“Watcher” recalls films like “Rosemary’s Baby” — stories of women alone in big cities, convinced that dark forces are aligning against them while their friends and family accuse them of being hysterical. Francis, who seems to be a rather bad husband, has no patience for Julia’s claims. He tries to be supportive for approximately ten seconds before immediately assuming Julia is imagining things. As far as Francis sees things, Julia is simply lonely and afraid of their new city and allowing her troubled thoughts to get the better of her.
But Julia will not be swayed. She keeps trying to prove she’s correct, and that the watcher is bad news. And … well, that’s it, really. The most remarkable thing about “Watcher” is how slight it is. While I wouldn’t call this film boring, it doesn’t add up to much until a big climax. The impression one gets is that director Okuno assumes that the film’s scenery will do all the heavy lifting. In other words, this is a thriller that thinks mood and atmosphere are a substitute for genuine thrills. And they’re not. They can get you halfway there, but there needs to be something more. Instead, we’re treated to scene after scene of Julia growing alarmed, telling people what she’s alarmed about, and then having those people eye her warily. Over and over again.
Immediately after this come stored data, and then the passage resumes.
theorem judge_heard (s : State) (f w a b : Nat) (st : RxState) (r : Nat) : (s.judgeCarrier a b st r).heard f w = s.heard f w := by
  unfold State.judgeCarrier
  dsimp only
  split
  · rfl
  · exact heard_setCarrier _ _ _ _ _ _ fun c => rfl

theorem offLanes_carriers {s t : State} (h : t.offLanes = s.offLanes) : t.pho.carriers = s.pho.carriers := by
  have := congrArg PhotonSt.carriers h
  exact this

theorem relane_carriers (s : State) (l : Nat) : (s.relane l).pho.carriers = s.pho.carriers := offLanes_carriers (relane_offLanes ..)

theorem moveRing_carriers (s : State) (r : Ring) (x : RingSt) : (s.moveRing r x).pho.carriers = s.pho.carriers :=
  (offLanes_carriers (moveRing_offLanes ..)).trans (by cases r <;> rfl)

theorem resweep_carriers (s : State) (r : Ring) : (s.resweepRing r).pho.carriers = s.pho.carriers := by
  unfold State.resweepRing
  dsimp only
  rw [moveRing_carriers]
  cases r <;> first | rfl | (dsimp only; rw [laneCtr_pho])

theorem answerMove_carriers (s : State) (l : Nat) (b : Bool) : (s.answerMove l b).pho.carriers = s.pho.carriers := by
  have hb : ∀ (c : Prop) [Decidable c] (t : State) (a : Nat), (if c then t.bump a else t).pho.carriers = t.pho.carriers := by
    intro c _ t a
    split <;> rfl
  unfold State.answerMove
  split
  · rfl
  · dsimp only
    repeat' split
    all_goals first
      | rfl
      | exact each_keeps (fun s => s.pho.carriers) (fun s (m : Nat × (Nat × Nat)) => s.setMove m.1 (some m.2)) (fun _ _ => rfl) _ _
      | exact each_keeps (fun s => s.pho.carriers) (fun s (k : Nat) => s.setMove k none) (fun _ _ => rfl) _ _

theorem answerMove_heard (s : State) (l f w : Nat) (b : Bool) : (s.answerMove l b).heard f w = s.heard f w := heard_of (answerMove_carriers ..) f w

theorem resweep_heard (s : State) (r : Ring) (f w : Nat) : (s.resweepRing r).heard f w = s.heard f w := heard_of (resweep_carriers ..) f w

theorem moveRing_heard (s : State) (r : Ring) (x : RingSt) (f w : Nat) : (s.moveRing r x).heard f w = s.heard f w := heard_of (moveRing_carriers ..) f w

theorem relane_heard (s : State) (l f w : Nat) : (s.relane l).heard f w = s.heard f w := heard_of (relane_carriers ..) f w

theorem rset_heard (s : State) (a v f w : Nat) : (s.rset a v).heard f w = s.heard f w := rfl

theorem setMove_heard (s : State) (l : Nat) (c : Option (Nat × Nat)) (f w : Nat) : (s.setMove l c).heard f w = s.heard f w := rfl

theorem laneCtr_heard (s : State) (l : Option Nat) (o f w : Nat) : (s.laneCtr l o).heard f w = s.heard f w := heard_of (by rw [laneCtr_pho]) f w

theorem report_heard (s : State) (f w a b : Nat) (st : RxState) (m : Int) (u : Nat) :
    (s.setCarrier a b fun x => { x with farState := some st, farMargin := m, farUp := u }).heard f w = s.heard f w :=
  heard_setCarrier _ _ _ _ _ _ fun c => rfl

theorem homeGood_heard (s : State) (f w a b : Nat) :
    (s.setCarrier a b fun x => { x with homeGood := 0 }).heard f w = s.heard f w :=
  heard_setCarrier _ _ _ _ _ _ fun c => rfl

theorem takeReport_heard (s : State) (f w a b : Nat) (r : Bytes) : (s.takeReport a b r).heard f w = s.heard f w := by
  unfold State.takeReport
  dsimp only
  repeat' split
  all_goals simp only [answerMove_heard, resweep_heard, rset_heard, setMove_heard, report_heard, laneCtr_heard]

theorem takeLane_heard (s : State) (l f w a b : Nat) : (s.takeLane l a b).heard f w = s.heard f w := by
  unfold State.takeLane
  dsimp only
  split
  · rfl
  · split <;> simp only [relane_heard, heard_setLane, judge_heard, homeGood_heard]

theorem homeCheck_heard (s : State) (f w a b : Nat) : (s.homeCheck a b).heard f w = s.heard f w := by
  unfold State.homeCheck
  repeat' (first | split | dsimp only)
  all_goals first | rfl | exact judge_heard ..

theorem askAgain_heard (s : State) (g f w : Nat) : (s.askAgain g).heard f w = s.heard f w := by
  unfold State.askAgain
  exact each_keeps (fun s => s.heard f w) _ (fun _ _ => judge_heard ..) _ _

theorem peerMismatch_heard (s : State) (l a b c d f w : Nat) : (s.peerMismatch l a b c d).heard f w = s.heard f w := by
  unfold State.peerMismatch
  dsimp only
  rw [heard_of (congrArg PhotonSt.carriers (State.alarm_pho ..)), heard_of (relane_carriers ..), heard_setLane, judge_heard]

/-- What a valid block leads to once it is stored. -/
def judgeRest (s : State) (f w : Nat) (first : Option Nat) (c : CarrierSt) (ring : RingState) (wrong : Prop) [Decidable wrong] (lane chip : Nat) : State :=
  if wrong then
    if c.mismatch + 1 = 2 then
      let s := s.laneCtr first 0x48
      (s.judgeCarrier f w .tagMismatch 1).resweepRing (rxRingOf f w)
    else s
  else
    let s := if ring = .hold ∧ 2 ≤ c.heldGood + 1 then s.moveRing (rxRingOf f w) { state := .locked } else s
    let s := if lane = 0xFFE then
        match s.laneOnRx f w with
        | some l => (s.setLane l fun x => { x with rx := none }).relane l
        | none => s
      else if lane = 0xFFF then
        if (w = 8 ∨ (256 ≤ f ∧ f < 288)) ∧ c.chip = 0 then s.askAgain (grpOf f) else s
      else s
    if 0xFFE ≤ lane then (s.judgeCarrier f w .ok (s.carrier f w).request).homeCheck f w
    else
      let l := namedLane f lane
      let known := if l < 2048 then s.rget (portReg (s.lanePort l) 0x1A8) else chip
      let s := if l < 2048 ∧ known = 0 then s.rset (portReg (s.lanePort l) 0x1A8) chip else s
      let inPort := match first with
        | some k => decide (2048 ≤ k) || w == 8 || decide (256 ≤ f) || s.lanePort k == s.lanePort l
        | none => true
      if (known ≠ 0 ∧ known ≠ chip) ∨ !inPort then
        let s := s.setCarrier f w fun x => { x with foreign := c.foreign + 1 }
        if c.foreign + 1 = 2 then s.peerMismatch (first.getD l) f w chip lane else s
      else
        let s := s.setCarrier f w fun x => { x with foreign := 0 }
        let s := s.takeLane l f w
        if 64 ≤ (s.carrier f w).low then s.judgeCarrier f w .lowPower 0 else s.judgeCarrier f w .ok 0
Monroe is adequate as the troubled Julia, but she’s not given much to work with. Gorman, as the mysterious man who may or may not be the watcher (and the Spider) fairs a bit better, particularly in a late scene in which he and Julia have a conversation and he makes a fairly convincing case for his innocence — all while still seeming just a little too strange, too creepy, for his own good. The film itself is awash in a gold and gray color scheme; lights never seem bright enough, and large portions of rooms are awash in shadow. And the unsubtitled dialogue of the characters around Julia does a fine job of making Julia feel all the more alone. It’s all appropriately eerie and off-putting, but never quite as satisfying as it should be. Watching “Watcher” isn’t a complete disappointment, but it sure would be nice if there was just a little more to look at.